God had delivered His people from Egypt, and had united them to Himself in order that they might be separated from all the nations. And having brought them out of Egypt, and joined them to Himself, He said of them, "The people shall dwell alone and shall not be reckoned among the nations" (Num. 23:9). It was only by remaining faithful to their union with God that they could be separated from all the nations. (Ex. 33:16).

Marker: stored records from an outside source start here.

/-- A block (R18, R205). -/
structure Block where
  index  : Nat
  step   : Nat
  fibres : List Fibre
  groups : List Group
  bregs  : List Word
  scratch : List Host.Cell
  /-- 16-byte locations of scratch that hold a tag (R47) -/
  scratchTags : List Nat
  spawnLeft : Nat
  /-- the step buffer (R45, R132, R135, R259) -/
  contribs : List Contrib
  gadds    : List (Nat × Nat × Nat × Nat)
  spawns   : List SpawnReq
  reqs     : List CmdReq
  /-- for each gate of the launch, the counts it has held since the step began (R40) -/
  gateSeen : List (List Nat)
  /-- writes of `ltol` in the step: fibre, issue order, value (R2, R380) -/
  ltols    : List (Nat × Nat × Nat)
  /-- gates named by gated `rstop` of this step (R131), with the fibre -/
  named    : List (Nat × Nat)
  /-- scatter contributions into scratch waiting for a step commit (R250) -/
  heldScat : List Contrib
  /-- scratch lines written by engines, visible from the next step commit (R239) -/
  heldLines : List OutLine
  status : BStatus
  waitStart : Nat
  bindOrder : Nat
  /-- cycle of the last commit, bind or resume (R344) -/
  lastCommit : Nat
  /-- end of the grace period of a pre-emption (R333) -/
  graceEnd : Option Nat
  /-- physical core of its logical core and the number of cores it lies on (R335) -/
  core   : Nat
  cores  : Nat
  /-- granules of its step-spill area in tenant memory (R231), and the entries of the step there that hold an uncorrectable error
  (R360) -/
  area   : List Nat
  bufPoison : List SpillEntry
  deriving DecidableEq, Repr, Inhabited

/-- An outside write of the round (R59, R226): a line's bytes before it, and the cores that have returned the new ones. -/
structure Stale where
  /-- physical line number -/
  line : Nat
  old  : List Byte
  seen : List Nat
  deriving DecidableEq, Repr, Inhabited

/-- Why a launch waits at a round boundary (R281, R358). -/
inductive Hold where
  | none
  /-- collision, format, memory error: the commit has landed and the round counter waits -/
  | boundary
  /-- the commit of a sparse region lacks nodes (R281); `also`: another launch-path fault holds the round counter too -/
  | pool (region : Nat) (also : Bool)
  /-- lines of the commit are still to land (R56); the region that lacks nodes, if one does, and whether a launch-path fault holds
  the round counter -/
  | landing (region : Option Nat) (held : Bool)
  /-- the final round has committed; the token is still to be written (R28) -/
  | final
  deriving DecidableEq, Repr, Inhabited

/-- A lease (R229, R274): number, base, length, the round at whose commit it ends. -/
structure Lease where
  num  : Nat
  base : Nat
  len  : Nat
  last : Option Nat
  deriving DecidableEq, Repr, Inhabited

/-- The tree a launch has latched for its round (R289). -/
structure Latch where
  region  : Nat
  root    : Nat
  pub     : Nat
  entries : Nat
  deriving DecidableEq, Repr, Inhabited
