/-! ## Fault records -/

/-- The record's 64 bytes (R343). -/
def FRec.bytes (r : FRec) (clock : Nat) : List Byte :=
  leBytes 1 r.code ++ leBytes 1 r.cls ++ leBytes 2 r.cohort ++ leBytes 4 r.block ++ leBytes 8 (r.rcb % 2 ^ 48)
    ++ leBytes 8 r.frag ++ leBytes 8 r.sib ++ leBytes 4 r.launch ++ leBytes 4 r.pc ++ leBytes 4 r.step
    ++ leBytes 4 r.round ++ leBytes 4 r.info0 ++ leBytes 4 r.info1 ++ leBytes 8 clock

/-- Write a record into a region's log (R342): nothing with logsize 0; logidx rises by 1 with the record, and the first one that
names a region since its reset is kept for its refusals (R345). -/
def State.logRecord (s : State) (rep : Region) (r : FRec) : State :=
  let base := s.fwNum rep.tenant (rep.addr + 64) 8
  let size := s.fwNum rep.tenant (rep.addr + 72) 4
  let idx := s.fwNum rep.tenant (rep.addr + 76) 4
  if size = 0 then s
  else
    let s0 := s.modRegion r.rcb fun x => { x with firstRecord := x.firstRecord.orElse fun _ => some r.code }
    let s1 := s0.fwWrite rep.tenant (base + 64 * (idx % size)) (r.bytes s.clock)
    s1.fwWrite rep.tenant (rep.addr + 76) (leBytes 4 (idx + 1))

/-- A unit's next snapshot: it replaces the one before, but of triggers that meet in one cycle the source first in R415's
list gives the label. -/
def latchOne (old : Option Snap) (new : Snap) : Snap :=
  match old with
  | none => new
  | some x => if x.cycle = new.cycle ∧ x.rank < new.rank then x else new

/-- A range-table entry as snapshot registers show it (R294). -/
def RangeEntry.record (e : RangeEntry) : Nat :=
  2 ^ 127 + e.gen % 256 * 2 ^ 109 + e.tenant % 4096 * 2 ^ 97 + (if e.part then 2 ^ 96 else 0) + e.space % 16 * 2 ^ 92
    + e.perm % 8 * 2 ^ 89 + e.pbase % 2 ^ 25 * 2 ^ 64 + e.limit % 2 ^ 32 * 2 ^ 32 + e.vbase % 2 ^ 32

/-- The 32 range-table entries of a core's unit, the invalid ones 0; other units hold none (R294). -/
def State.rangeRecords (s : State) (unit : Nat) : List Nat :=
  match (s.cores[unit]?) with
  | none => []
  | some k => k.ranges.map RangeEntry.record ++ List.replicate (32 - k.ranges.length) 0

/-- The unit whose snapshot registers hold a log entry (R416): none for what the firmware, the endpoint and the root ports log. -/
def State.logUnit (s : State) : LogEntry → Option Nat
  | .dropped tenant slice _ => some (216 + s.sliceHost tenant slice)
  | .skippedBind core _ => some (216 + core / 18)
  | .portDown port => some (372 + port)
  | .retry port => some (372 + port)
  | .rcpFail port _ => some (372 + port)
  | .correctable unit => some unit
  | .spillFull _ slice => some (216 + slice)
  | .killed .. => none
  | .machine .. => none
  | .hostDrop .. => none
  | .dmaDrop .. => none

/-- Performance counters of a matrix engine: those of the two ports that it serves (R251). -/
def State.perfOf (s : State) (unit : Nat) : List Nat :=
  if unit < 228 ∨ 276 ≤ unit then []
  else (s.ports.filter fun p => p.host / 2 == unit - 228).flatMap fun p => [p.num, p.perfRows, p.perfSteps, p.perfCmds]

Israel was then the church, -- "the church in the wilderness" (Acts 7:38). That church was united to God in solemn covenant, upon which the Lord said, "I am married unto you," and, "I was an husband unto them." Thus was that church united to God. And in this there was the complete separation of Church and State.
 
But Israel was unfaithful to God. She rejected Him and set up a State, and thus formed a union of Church and State. The result was the complete ruin of the State which they had formed; the scattering of the people in captivity among the nations; and the desolation of their land. In their captivity and their trouble they sought the Lord in contrition; and joined themselves again in faithfulness to Him. And this brought them back to their original position of being the church only, and so to their original condition of total separation of Church and State.
 
God had planted Israel -- His church -- in Canaan to be the light of the world, to give the knowledge of the true God; as at that time and for ages afterward Palestine was the pivot of the known world. By their being faithful to Him and having Him abide with them, He intended that they should influence all the nations for good. But they revolted and became not only "like all the nations," but even "worse than the heathen." Therefore the land became sick of them, and spewed them out, as it had spewed out the heathen before them. (Lev. 18:25, 28; 20:22).
 
As by their apostasy and union of Church and State, Israel had frustrated God's purpose to enlighten all nations by them in the land where He had planted them, He would fulfill His purpose, nevertheless; and, separating them again entirely from the State, would enlighten all the nations by them in the lands where He had scattered them. Israel, by becoming like all the nations, had lost the power to arrest and command the attention of all the nations, that the nations might know God, and be taught of Him. Nevertheless, God would now use them to enlighten those who, under Him, had acquired the power to arrest and command the attention of all the nations. Thus by them still He would bring to all the nations the knowledge of the true God, and teach them that "the Most High ruleth in the kingdom of men, and giveth it to whomsoever He will" (Dan. 4:17). This is the whole philosophy of the captivity and subjection of Israel and Judah to Assyria, Babylon, Medo-Persia, Grecia, and Rome.